2.1 The PPM method and its use to cancer therapy

Patients with a cancer are enrolled randomly to prevent bias in traditional drug development, employing a “all comers” method with the assumption that the enrolled patients are nearly homogeneous. The purpose of random enrollment is to guarantee that the general population is well represented. In practise, we never conduct clinical trials on patients who are randomly chosen; instead, we apply various forms of enrichments to patients’ enrolment by using particular inclusion and exclusion criteria. Despite all of the efforts to enrich the community, the population that is ultimately chosen for the study can be quite diverse in terms of drug-metabolising capacity, environmental factors (e.g., nutrition, smoking habits, lifestyle, etc.), prior medication(s) exposure, and an individual’s genetic and epigenetic make-up are all factors to consider. BMs are being used to better define molecular, genetic, and environmental changes. Drug developers have been studying the epigenetic makeup of patients and attempting to take a more objective stance.

Patient stratification is used to distinguish between likely responders and non-responders. When compared to randomly selected individuals, prospective stratification can result in a smaller and shorter clinical study. At a bare minimum, stratification can expedite approval for medication candidates targeted at a subset of patients while providing room for additional testing and market development in the more heterogeneous patient group. In the best-case scenario, it can reveal an effective therapeutic agent that would otherwise be lost in the noise generated by non-responders, as was the case with trastuzumab and gefitinib. This will not only decrease the duration of the clinical trial but will also be cost effective [18].

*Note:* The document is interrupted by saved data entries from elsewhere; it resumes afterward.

-- ==== Sys2Proof/Laws/KeepRows.lean ====
section
/-! SUPPORT. Every meaning keeps the queue and the canonical form: the hinge, the market, notices, power, programs, cold layers, chunks, the steward and the registers. One lemma for each function:
`holds_<f>` and `wf_<f>` for what it does to a state or a core, `ends_<f>` for the outcome of a row. -/

namespace Sys2Proof.Machine

set_option Elab.async false

variable {q : List Instr} {s : State}

/-! ### Hinge -/

theorem holds_handOwn (b : Bytes) (hs : s.Holds q) : (handOwn b s).Holds q := by
  unfold handOwn
  extract_lets v1 v2 s3 v4
  have h5 : State.Holds q s3 := by
    unfold s3
    apply holds_modOp
    exact hs
  clear_value s3
  split
  · refine holds_ite (fun _ => ?_) (fun _ => ?_)
    · exact hs
    · split
      refine holds_ite (fun _ => ?_) (fun _ => ?_)
      · exact h5
      · extract_lets s6
        have h7 : State.Holds q s6 := by
          unfold s6
          apply holds_enqueueItem
          exact h5
        clear_value s6
        refine holds_ite (fun _ => ?_) (fun _ => ?_)
        · apply holds_greenNotice
          exact h7
        · apply holds_sendNotice
          exact h7
  · exact hs

theorem wf_askSave {k : Core} (hk : k.wf = true) : (askSave k).wf = true := by
  unfold askSave
  refine wf_upd (k := k) ?_ id id id id id id id id id id id id
  exact hk

theorem wf_askRestore {k : Core} (hk : k.wf = true) : (askRestore k).wf = true := by
  unfold askRestore
  refine wf_upd (k := k) ?_ id id id id id id id id id id id id
  exact hk

theorem holds_gatherMove (old : Option PhaseMap) (v : MoveRec) (hs : s.Holds q) : (gatherMove old v s).Holds q := by
  unfold gatherMove
  extract_lets v1 v2
  split
  · exact hs
  · extract_lets v3 s4 s5
    have h6 : State.Holds q s4 := by
      unfold s4
      apply holds_modOp
      apply holds_openReduction
      exact hs
    clear_value s4
    have h7 : State.Holds q s5 := by
      unfold s5
      refine holds_ite (fun _ => ?_) (fun _ => ?_)
      · apply holds_handOwn
        exact h6
      · exact h6
    clear_value s5
    refine holds_foldl (fun s8 x10 h9 => ?_) _ ?_
    · extract_lets v11 s12
      have h13 : State.Holds q s12 := by
        unfold s12
        refine holds_foldl (fun s14 x16 h15 => ?_) _ ?_
        · split
          · apply holds_handOwn
            exact h15
          · apply holds_handOwn
            exact h15
        · exact h9
      clear_value s12
      refine holds_foldl (fun s17 x19 h18 => ?_) _ ?_
      · apply holds_handOwn
        exact h18
      · exact h13
    · exact h7

theorem holds_broadcastMove (v : MoveRec) (hs : s.Holds q) : (broadcastMove v s).Holds q := by
  unfold broadcastMove
  extract_lets v1 s2
  have h3 : State.Holds q s2 := by
    unfold s2
    apply holds_modOp
    apply holds_openBcast
    exact hs
  clear_value s2
  split
  · refine holds_ite (fun _ => ?_) (fun _ => ?_)
    · exact hs
    · refine holds_foldl (fun s4 x6 h5 => ?_) _ ?_
      · split
        · apply holds_rootBroadcast
          exact h5
        · exact h5
      · exact h3
  · exact hs

theorem holds_doMove (old : Option PhaseMap) (v : MoveRec) (hs : s.Holds q) : (doMove old s v).Holds q := by
  unfold doMove
  refine holds_ite (fun _ => ?_) (fun _ => ?_)
  · apply holds_gatherMove
    exact hs
  · apply holds_broadcastMove
    exact hs

theorem holds_hingeSwitches (m : PhaseMap) (hs : s.Holds q) : (hingeSwitches m s).Holds q := by
  unfold hingeSwitches
  extract_lets v1 v2 s3
  have h4 : State.Holds q s3 := by
    unfold s3
    refine holds_same (s := s) ?_ rfl rfl rfl rfl rfl rfl rfl rfl
    exact hs
  clear_value s3
  refine holds_foldl (fun s5 x7 h6 => ?_) _ ?_
  · apply holds_doMove
    exact h6
  · apply holds_readContexts
    exact h4

theorem holds_hingeEnds (hs : s.Holds q) : (hingeEnds s).Holds q := by
  unfold hingeEnds
  refine holds_same (s := s) ?_ rfl rfl rfl rfl rfl rfl rfl rfl
  exact hs

theorem holds_hingeSwitch (rd : ReadEnd) (hs : s.Holds q) : (hingeSwitch rd s).Holds q := by
  unfold hingeSwitch
  refine holds_ite (fun _ => ?_) (fun _ => ?_)
  · exact hs
  · split
    · exact hs
    · refine holds_ite (fun _ => ?_) (fun _ => ?_)
      · extract_lets v1
        refine holds_ite (fun _ => ?_) (fun _ => ?_)
        · exact hs
        · refine holds_ite (fun _ => ?_) (fun _ => ?_)
          · apply holds_hingeSwitches
            apply holds_readsEnd
            exact hs
          · refine holds_foldl (fun s2 x4 h3 => ?_) _ ?_
            · refine holds_modCore _ (fun k5 h6 => ?_) ?_
              · apply wf_askSave
                exact h6
              · exact h3
            · exact hs
      · refine holds_ite (fun _ => ?_) (fun _ => ?_)
        · exact hs
        · extract_lets v7
          refine holds_ite (fun _ => ?_) (fun _ => ?_)
          · refine holds_foldl (fun s8 x10 h9 => ?_) _ ?_
            · refine holds_modCore _ (fun k11 h12 => ?_) ?_
              · apply wf_askRestore
                exact h12
              · exact h9
            · exact hs
          · refine holds_ite (fun _ => ?_) (fun _ => ?_)
            · exact hs
            · apply holds_hingeEnds
              exact hs

theorem ends_execHingeSwitch (rd : ReadEnd) (hs : s.Holds q) : Ends q (execHingeSwitch rd s) := by
  unfold execHingeSwitch
  refine ends_act ?_ (fun s1 h2 => ?_)
  · exact hs
  · apply holds_hingeSwitch
    exact h2

theorem holds_hingeStarts (v : Nat) (hs : s.Holds q) : (hingeStarts v s).Holds q := by
  unfold hingeStarts
  extract_lets v1 s2 v3
  have h4 : State.Holds q s2 := by
    unfold s2
    apply holds_popCmd
    exact hs
  clear_value s2
  split
  · apply holds_discardCmd
    exact hs
  · refine holds_ite (fun _ => ?_) (fun _ => ?_)
    · exact hs
    · extract_lets s5
      have h6 : State.Holds q s5 := by
        unfold s5
        refine holds_same (s := s2) ?_ rfl rfl rfl rfl rfl rfl rfl rfl
        exact h4
      clear_value s5
      apply holds_startWave
      exact h6

theorem ends_execHinge (hs : s.Holds q) : Ends q (execHinge s) := by
  unfold execHinge
  apply ends_onHead
  · intro x1 s2 h3
    apply holds_hingeStarts
    exact h3
  · exact hs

Scientists were able to read and understand an individual’s genetic code, as well as detect hereditary predispositions to particular diseases, when the Human Genome Project (HGP) was completed. This watershed moment shifted the focus of health care from reactive to proactive. Scientists are currently striving to gain a detailed understanding of the body’s function at numerous omics levels, as well as characterise how environmental exposures alter genetic predispositions. When all of this data is combined, scientists and doctors will be able to better anticipate how patients will respond to a particular treatment. CDx assays patients for genetic features that determine whether or not they will respond to a specific medication. This technique has the potential to have a significant impact on the patient’s care. The transformation from a clinician choosing a generic medicine that is more or less experimental for the patient to one that effectively addresses the disease with PPM is the revolution [12].

2.2 Steps in PPM

  1. Acquiring PPM data

  2. Developing a PPM therapy

2.3 Acquiring PPM data

2.3.1 Tools for PPM Biomarkers

Predictive BM for immunotherapy differs from typical BM used for targeted therapies in the case of cancer immunotherapy. Because of the complexity of the tumour microenvironment (TME), immune response, and molecular profiling, a more holistic approach is required than using a single analyte BM [3]. To address this issue, researchers have developed a multiplexing strategy, in which numerous BMs are used to provide more precise patient stratification. Histological analysis now includes concomitant analysis of immuno-oncology BMs, such as PD-L1 and immune cell infiltrates (Figure 1), as well as more comprehensive immune and tumour-related pathways (Figure 2) (the “Cancer Immunogram”). Multiplexed immunoprofiling, which generates a comprehensive biomarker collection that may be associated with clinical parameters, is critical for the effectiveness of PM in cancer immunotherapy [21, 22].

Figure 1.

Critical checkpoints for host and tumour profiling. A multiplexed biomarker approach is highly integrative and includes both tumour- and immune-related parameters assessed with both molecular and image-based methods for individualised prediction of immunotherapy response. Byassessing patient samples continuously one can collect a dynamic data on tissue-based parameters, such as immune cell infiltration and expressionof immune checkpoints, and pathology methods. These parameters are equally suited for data integration with molecular parameters. TILs: Tumour-infiltrating lymphocytes. PD-L1: Programmed cell death-ligand 1. Immunoscore: A prognostic tool for quantification of in situ immune cell infiltrates. Immunocompetence: body’s ability to produce a normal immune response following exposure to an antigen (tumour drawing has been adapted from [19].

Figure 2.

The cancer immunogram. The schema depicts the seven parameters that characterise aspects of cancer-immune interactions for which biomarkers have been identified or are plausible. Italics represent those potential biomarkers for the different parameters (adapted from [20]).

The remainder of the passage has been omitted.